PROBLEM TO WORK ON: Look through the records that follow. Copy every line containing the word "unfold".

Data excerpts:
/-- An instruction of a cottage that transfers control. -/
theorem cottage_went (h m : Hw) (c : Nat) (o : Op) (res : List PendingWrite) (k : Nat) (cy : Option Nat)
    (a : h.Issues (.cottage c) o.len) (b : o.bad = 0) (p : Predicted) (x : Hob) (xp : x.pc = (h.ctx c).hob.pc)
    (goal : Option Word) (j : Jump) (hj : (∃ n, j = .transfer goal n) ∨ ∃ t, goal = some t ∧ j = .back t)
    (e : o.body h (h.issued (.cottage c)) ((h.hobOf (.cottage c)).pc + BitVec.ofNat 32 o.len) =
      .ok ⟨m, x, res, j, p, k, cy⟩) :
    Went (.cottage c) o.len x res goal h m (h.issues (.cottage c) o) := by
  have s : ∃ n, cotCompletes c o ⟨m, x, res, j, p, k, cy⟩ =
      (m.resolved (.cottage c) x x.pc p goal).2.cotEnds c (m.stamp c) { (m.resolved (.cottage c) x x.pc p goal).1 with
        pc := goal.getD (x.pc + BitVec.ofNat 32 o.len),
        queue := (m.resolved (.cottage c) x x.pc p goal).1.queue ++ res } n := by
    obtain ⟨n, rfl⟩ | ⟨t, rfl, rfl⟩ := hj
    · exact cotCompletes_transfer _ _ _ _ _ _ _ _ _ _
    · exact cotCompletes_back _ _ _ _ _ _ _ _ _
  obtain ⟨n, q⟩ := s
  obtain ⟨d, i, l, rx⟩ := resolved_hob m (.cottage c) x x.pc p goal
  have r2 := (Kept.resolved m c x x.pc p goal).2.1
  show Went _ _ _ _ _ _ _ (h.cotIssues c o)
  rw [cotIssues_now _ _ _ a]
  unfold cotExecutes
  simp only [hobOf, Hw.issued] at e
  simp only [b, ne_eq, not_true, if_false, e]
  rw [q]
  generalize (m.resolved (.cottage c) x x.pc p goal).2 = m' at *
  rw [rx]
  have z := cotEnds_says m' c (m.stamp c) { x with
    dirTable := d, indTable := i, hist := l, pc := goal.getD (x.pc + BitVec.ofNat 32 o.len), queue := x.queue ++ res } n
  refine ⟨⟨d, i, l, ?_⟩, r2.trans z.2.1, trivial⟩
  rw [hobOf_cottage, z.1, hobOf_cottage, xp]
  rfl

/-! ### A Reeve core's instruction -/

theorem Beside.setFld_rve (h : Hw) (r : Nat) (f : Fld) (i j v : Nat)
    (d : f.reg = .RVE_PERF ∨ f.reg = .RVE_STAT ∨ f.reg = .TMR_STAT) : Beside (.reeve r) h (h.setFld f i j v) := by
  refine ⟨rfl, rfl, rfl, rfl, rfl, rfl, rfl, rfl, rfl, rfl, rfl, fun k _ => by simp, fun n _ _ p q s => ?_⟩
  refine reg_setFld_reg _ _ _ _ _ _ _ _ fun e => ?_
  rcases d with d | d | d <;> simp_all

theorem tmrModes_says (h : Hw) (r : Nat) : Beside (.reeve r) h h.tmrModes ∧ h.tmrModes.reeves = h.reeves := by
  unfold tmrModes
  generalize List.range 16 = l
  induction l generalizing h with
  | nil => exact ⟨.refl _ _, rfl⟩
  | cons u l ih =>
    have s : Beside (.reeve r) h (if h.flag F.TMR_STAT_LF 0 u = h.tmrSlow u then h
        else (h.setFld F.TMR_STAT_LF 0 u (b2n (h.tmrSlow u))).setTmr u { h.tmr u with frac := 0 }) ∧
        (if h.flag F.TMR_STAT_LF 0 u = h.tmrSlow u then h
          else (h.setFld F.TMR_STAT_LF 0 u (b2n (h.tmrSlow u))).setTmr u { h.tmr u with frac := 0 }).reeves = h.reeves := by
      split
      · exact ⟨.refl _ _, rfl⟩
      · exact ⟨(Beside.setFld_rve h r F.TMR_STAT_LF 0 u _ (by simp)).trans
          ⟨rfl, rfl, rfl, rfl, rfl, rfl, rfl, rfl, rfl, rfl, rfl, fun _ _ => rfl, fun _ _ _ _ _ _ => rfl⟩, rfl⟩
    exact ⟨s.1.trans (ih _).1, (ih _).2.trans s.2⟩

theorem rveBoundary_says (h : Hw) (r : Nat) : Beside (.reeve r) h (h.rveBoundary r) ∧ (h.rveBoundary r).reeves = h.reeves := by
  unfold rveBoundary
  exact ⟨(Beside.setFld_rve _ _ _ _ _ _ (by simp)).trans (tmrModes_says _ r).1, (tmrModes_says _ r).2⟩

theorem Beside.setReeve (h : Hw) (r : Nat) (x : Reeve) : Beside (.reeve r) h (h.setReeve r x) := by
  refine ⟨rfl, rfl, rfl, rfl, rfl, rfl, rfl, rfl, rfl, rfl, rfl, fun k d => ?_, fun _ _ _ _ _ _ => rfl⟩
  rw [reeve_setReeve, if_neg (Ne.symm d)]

ANSWER AREA:
  unfold cotExecutes
  unfold tmrModes
  unfold rveBoundary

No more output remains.